Is there a such thing as a microphone driver? For some reason i just bought my new headset to use the microphone but for some reason the comp is not recognizing it. I used to use a headset b4 this one and everything worked fine. Is there anyway that i can download a driver for comp so it can recoginize the headset so i can use my microphone?


----------



## Triple6

No such thing unless its USB.

If you have sound then the audio driver is working.

You may have the MIC muted under recording(not playback) in the volume control panel. To switch to recording open Volume Control from the system tray and go to Options and Properties. Select Recording.

Also make sure the MIC is plugged into the sound card's MIC jack and not the modem's MIC input.


----------



## Animesing

the mic is not muted, when i try to go to recording properties, it is unclickable and wont let me click on the properties. it is plugged into the mic slot next to the speaker slot.


----------



## Animesing

is there a programs that i can use to scan to set if there is a microphone set up?


----------



## Triple6

Not really. But maybe the driver isn't installed right.

If you go to Control Panel -> Sound and Audio Devices and look through the Audio tab, is there a sound recording device listed, is it the right one, can you access it's volume settings?


----------



## Animesing

i just reinstalled the soundmax driver and the same thing happens. when i go to the audio tab i can click on the volume tab but not the advance tab next to it.


----------



## Triple6

Is Soundmax listed the defualt device for both playback and recording?


----------



## pshnfry

And check sound settings in soundmax interface - you may have the rear panel in/out sockets configured for surround sound. This would explain microphone settings being unavailable.

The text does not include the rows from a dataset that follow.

theorem test_witness_RegisterKeepsItsValue :
    2 ≤ (2 : RegIdx).toNat ∧ ∀ p ∈ [((0 : RegIdx), (5 : Word)), (31, 6)], p.1 ≠ 2 := by simp
theorem test_witness_OnlyTheDestination :
    (∃ t, exec (.div 2 3 0) (testState [(3, 5)]) = .next t) ∧ (testState [(3, 5)]).x 0 = 0 :=
  ⟨⟨_, rfl⟩, by decide⟩
theorem test_witness_AddSubMulDiv :
    (testState [(3, 0x80000000), (4, 1)]).x 3 = 0x80000000 ∧ (testState [(3, 0x80000000), (4, 1)]).x 4 = 1 ∧
    (1 : Word) ≠ 0 ∧ (testState []).x 0 = 0 := by decide
theorem test_witness_FlagsAreWritten :
    (∃ t, exec (.store 3 2) (testState []) = .next t) ∧ (∃ t, exec (.add 2 3 4) (testState []) = .next t) ∧
    (∃ t, exec (.div 2 3 1) (testState []) = .next t) ∧ (testState []).x 1 ≠ 0 ∧
    isAlu (.store 3 2) = false ∧ isAlu (.add 2 3 4) = true ∧ (∀ rs f, Instr.store 3 2 ≠ .jmpc rs f) ∧
    ∀ o f, Instr.store 3 2 ≠ .jmpic o f :=
  ⟨⟨_, rfl⟩, ⟨_, rfl⟩, ⟨_, rfl⟩, by decide, rfl, rfl, fun _ _ h => (by cases h), fun _ _ h => (by cases h)⟩
theorem test_witness_Shifts : ((testState [(4, 33)]).x 4).toNat % 32 = 1 := by decide
theorem test_witness_MemWrite :
    (1034 : Word) ≠ 1025 ∧ ¬ ((1025 : Word) = 1025 ∧ (1 : Word) ≠ 0 ∧ 1026 ≤ (1034 : Word).toNat ∧
      (1034 : Word).toNat ≤ 1033) ∧ Memory.reset.wf ∧ Memory.reset.isWritten 1034 = false := by decide
theorem test_witness_Load :
    testRich.x 3 = 100 ∧ testRich.mem.isWritten 100 = true ∧ testRich.mem.isWritten 0 = false ∧ testRich.mem.wf := by
  decide
theorem test_witness_LoadiIdiom : 2 ≤ (2 : RegIdx).toNat := by decide
theorem test_witness_Store :
    (testRich.x 3 = 100 ∧ (100 : Word) ≠ 1025) ∧ testRich.x 9 = 1025 ∧ testRich.x 0 = 0 := by decide
theorem test_witness_StoreToTheTrigger : testRich.x 9 = 1025 ∧ testRich.x 1 ≠ 0 := by decide
theorem test_witness_Written : (∃ t, step testRich = .next t) ∧ testRich.mem.isWritten 50 = true :=
  ⟨⟨_, rfl⟩, by decide⟩
theorem test_witness_SnapshotFollows :
    ({ testRich with mem := { testRich.mem with rtcInputs := [Snapshot.ofClock testClockEncoding testClock] } }).x 9
      = 1025 ∧ testRich.x 1 ≠ 0 := by decide
theorem test_witness_RamBuffer :
    testRich.mem.wf ∧ testRich.mem.isWritten 50 = true ∧ (∃ t, exec (.load 2 3) testRich = .next t) ∧
    ∃ t, exec (.store 9 1) testRich = .next t := ⟨by decide, by decide, ⟨_, rfl⟩, ⟨_, rfl⟩⟩
theorem test_witness_RamBuffer_run :
    ∃ t, Sys2Proof.core.run 1 (testFetch 0x00000624 false [(3, 1)]) = .next t ∧ t.IsRamBuffer [0, 0] :=
  ⟨_, rfl, by decide⟩
theorem test_witness_Jumps :
    SomeSelectedFlag (testState []).flags 0b0010 ∧ ¬ SomeSelectedFlag (testState []).flags 0b1101 := by
  unfold SomeSelectedFlag; decide
theorem test_witness_JumpTargets_register :
    ((testFetch 0x00000057 false [(5, 1)]).JumpsTo (.jmp 5) 1 ∧
      (testFetch 0x00000057 false [(5, 1)]).Fetches (encode (.jmp 5)) ∧ (1 : Word).toNat = [(0 : Word)].length) ∧
    ((testFetch 0x00000057 false []).JumpsTo (.jmp 5) 0 ∧
      (testFetch 0x00000057 false []).Fetches (encode (.jmp 5))) ∧
    ((testFetch 0x00000459 false [(5, 2)]).JumpsTo (.jmpc 5 2) 2 ∧
      (testFetch 0x00000459 false [(5, 2)]).Fetches (encode (.jmpc 5 2))) ∧
    ((testFetch 0x00000259 false []).JumpsTo (.jmpc 5 1) 1 ∧
      (testFetch 0x00000259 false []).Fetches (encode (.jmpc 5 1))) :=
  ⟨⟨.jmp 5, by decide, rfl⟩, ⟨.jmp 5, by decide⟩, ⟨.jmpcTaken 5 2 (by unfold SomeSelectedFlag; decide), by decide⟩,
    .jmpcNotTaken 5 1 (by unfold SomeSelectedFlag; decide), by decide⟩
theorem test_witness_JumpTargets_relative :
    ((testFetch 0x00000008 false []).JumpsTo (.jmpi 0) 1 ∧ (testFetch 0x00000008 false []).Fetches (encode (.jmpi 0))) ∧
    ((testFetch 0x0FFFFFE8 false []).JumpsTo (.jmpi (-2)) 0xFFFFFFFF ∧
      (testFetch 0x0FFFFFE8 false []).Fetches (encode (.jmpi (-2)))) ∧
    ((testFetch 0x2FFFFFFA false []).JumpsTo (.jmpic (-1) 2) 0 ∧
      (testFetch 0x2FFFFFFA false []).Fetches (encode (.jmpic (-1) 2))) ∧
    ((testFetch 0x1FFFFFFA false []).JumpsTo (.jmpic (-1) 1) 1 ∧
      (testFetch 0x1FFFFFFA false []).Fetches (encode (.jmpic (-1) 1))) :=
  ⟨⟨.jmpi 0, by decide⟩, ⟨.jmpi 0xFFFFFE, by decide⟩,
    ⟨.jmpicTaken 0xFFFFFF 2 (by unfold SomeSelectedFlag; decide), by decide⟩,
    .jmpicNotTaken 0xFFFFFF 1 (by unfold SomeSelectedFlag; decide), by decide⟩
theorem test_witness_SelfJump : (testFetch 0x0FFFFFF8 true []).Fetches (encode (.jmpi (-1))) := by decide
theorem test_witness_Break :
    ({ testRich with pc := 2 }).breakpointAt 1 = some ⟨0x00208420, true⟩ ∧
    ({ testRich with pc := 3 }).breakpointAt 2 = some ⟨0x00100030, false⟩ ∧ testRich.breakpointAt 0 = none := by decide
theorem test_witness_Sentinel :
    OpcodeMap.reference.WellFormed ∧ ((0 : Word).toNat < testRich.code.length ∧ testRich.breakpointAt 0 = none) ∧
    (0xFFFFFFFB : Word).extractLsb' 0 4 = OpcodeMap.reference.opc .brk :=
  ⟨test_reference_map_is_wellFormed, by decide, by decide⟩
theorem test_witness_AddBreakpoint :
    testRich.code.length ≤ (3 : Word).toNat ∧ testRich.breakpointAt 1 = some ⟨0x00208420, true⟩ ∧
    (testRich.code[(2 : Word).toNat]? = some 0x00100030 ∧ testRich.breakpointAt 2 = some ⟨0x00100030, false⟩) ∧
    (testRich.code[(0 : Word).toNat]? = some 0x40014025 ∧ testRich.breakpointAt 0 = none) := by decide
theorem test_witness_RemoveBreakpoint :
    testRich.breakpointAt 0 = none ∧ testRich.breakpointAt 1 = some ⟨0x00208420, true⟩ ∧
    testRich.breakpointAt 2 = some ⟨0x00100030, false⟩ := by decide
theorem test_witness_RemoveUndoesAdd : testRich.Inv .reference ∧ testRich.breakpointAt 0 = none := by decide
theorem test_witness_BreakpointSession :
    OpcodeMap.reference.WellFormed ∧
    (testRich.Inv .reference ∧ testRich.Fetches 0x40014025 ∧ testRich.breakpointAt testRich.pc = none) :=
  ⟨test_reference_map_is_wellFormed, by decide⟩
theorem test_witness_Listing : testRich.Inv .reference ∧ testRich.IsBreakpointListing [(2, false), (1, true)] := by decide
theorem test_witness_DecodeInvertsEncode :
    OpcodeMap.reference.WellFormed ∧ (Instr.jmpic (-8388608) 15).WellFormed :=
  ⟨test_reference_map_is_wellFormed, by decide⟩
theorem test_witness_EncodeInvertsDecode : decode 0xFFFFFFF5 = .ok (.loadi 31 31 0xFFFF true) := by decide
theorem test_witness_UnusedBits :
    (0x00208420 : Word) &&& usedBits ((0x00208420 : Word).extractLsb' 0 4)
      = 0xFF208420 &&& usedBits ((0x00208420 : Word).extractLsb' 0 4) := by decide
theorem test_witness_StepRuns :
    (testFetch 0x00210620 false []).Fetches 0x00210620 ∧ decode 0x00210620 = .ok (.add 2 3 4) := by decide
theorem test_witness_Halted : ({ testState [] with mode := .halted }).mode = .halted ∧ (testState []).fault = none := by
  decide
theorem test_witness_FaultState :
    ({ testState [] with fault := some ⟨.divisionByZero, 7⟩ }).fault = some ⟨.divisionByZero, 7⟩ := by decide
theorem test_witness_PcOutOfBounds :
    ({ testState [] with pc := 10 }).mode = .running ∧ (testState []).fault = none ∧
    ({ testState [] with pc := 10 }).code.length ≤ ({ testState [] with pc := 10 }).pc.toNat := by decide
theorem test_witness_Unassigned :
    (testFetch 0x0000000C true []).Fetches 0x0000000C ∧ 12 ≤ ((0x0000000C : Word).extractLsb' 0 4).toNat ∧
    (testFetch 0x00400000 true []).Fetches 0x00400000 ∧ (0x00400000 : Word).extractLsb' 0 4 = 0 ∧
    8 ≤ ((0x00400000 : Word).extractLsb' 19 5).toNat := by decide
theorem test_witness_EnteringTheFaultState :
    (testFetch 0x0000000C true []).fault = none ∧
    ∃ t, step (testFetch 0x0000000C true []) = .next t ∧ t.fault ≠ none := ⟨by decide, _, rfl, by decide⟩
theorem test_witness_Tick :
    (testFetch 0x00000434 true [(2, 1024)]).Fetches (encode (.load 3 2)) ∧
    (testFetch 0x00000434 true [(2, 1024)]).tickNow = true ∧ (testFetch 0 true [(2, 1024)]).x 2 = 1024 ∧
    (testFetch 0x00000026 false [(2, 1024)]).Fetches (encode (.store 2 0)) ∧
    (testFetch 0x00000058 true []).Fetches (encode (.jmpi 5)) := by decide
theorem test_witness_HaltsExactly :
    (testFetch 0x00084020 false []).mode = .running ∧ (∃ t, step (testFetch 0x00084020 false []) = .next t) ∧
    ∃ t, step { testState [] with mode := .halted } = .next t := ⟨by decide, ⟨_, rfl⟩, ⟨_, rfl⟩⟩
theorem test_witness_OnlyBreakWritesCode :
    (∃ t, step (testFetch 0x00084020 false []) = .next t) ∧
    (testFetch 0x00084020 false []).code[(testFetch 0x00084020 false []).pc.toNat]? = some 0x00084020 ∧
    (0x00084020 : Word).extractLsb' 0 4 ≠ 0xB := ⟨⟨_, rfl⟩, by decide⟩
theorem test_witness_Execute :
    ∃ t, executeFor .reference 1 (testFetch 0x00084020 false []) = .next t ∧ t.stopsExecute = true := ⟨_, rfl, by decide⟩
theorem test_witness_ProgramFile : [1, 2, 3, (4 : Byte)].length % 4 = 0 ∧ [1, 2, (3 : Byte)].length % 4 ≠ 0 := by decide
theorem test_witness_RamFile : wordsOfBytes [1, 0, 0, 0] = some [1] ∧ wordsOfBytes [] = some [] := by decide
theorem test_witness_MalformedFiles : InputFile.Malformed .unreadable ∧ InputFile.Malformed (.contents [1, 2, 3]) :=
  ⟨.unreadable, .length _ (by decide)⟩
theorem test_witness_Invariant : testRich.Inv .reference ∧ ∃ t, step testRich = .next t := ⟨by decide, ⟨_, rfl⟩⟩
theorem test_witness_Constructed :
    ∃ s, State.construct (.contents [1, 2, 3, 4]) (some (.contents [1, 0, 0, 0])) = .next s := ⟨_, rfl⟩
theorem test_witness_HiddenState :
    SameForPrograms testRich
      { testRich with regs := testRich.regs.set 0 7, diags := [.breakpointHit 0],
                      mem := { testRich.mem with extent := 5000, written := [50, 60, 100] } } ∧
    ∃ t, step testRich = .next t :=
  ⟨⟨by decide, rfl, rfl, rfl, rfl, rfl, rfl, rfl, rfl, rfl, rfl, rfl, rfl⟩, ⟨_, rfl⟩⟩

Assuming you are using the rear panel, if using the front panel, many noname cases are not usually wired up properly for sound from the front panel. If you are using the plug points at front of the case, try the rear panel plugs.


----------



## Triple6

Thats a good point, the MIC jack could be re-assigned for 4/6/8 channel audio output.


----------



## Kingbnes94

i am having the exact same problem im using sound max and no matter what i try my mic wont work its brand new. ive tried everything that was mentioned before i even searched the net. im no idiot. please help. ps. im using a headset mounted mic and the headset is working perfectly sound and all, well except for the mic


----------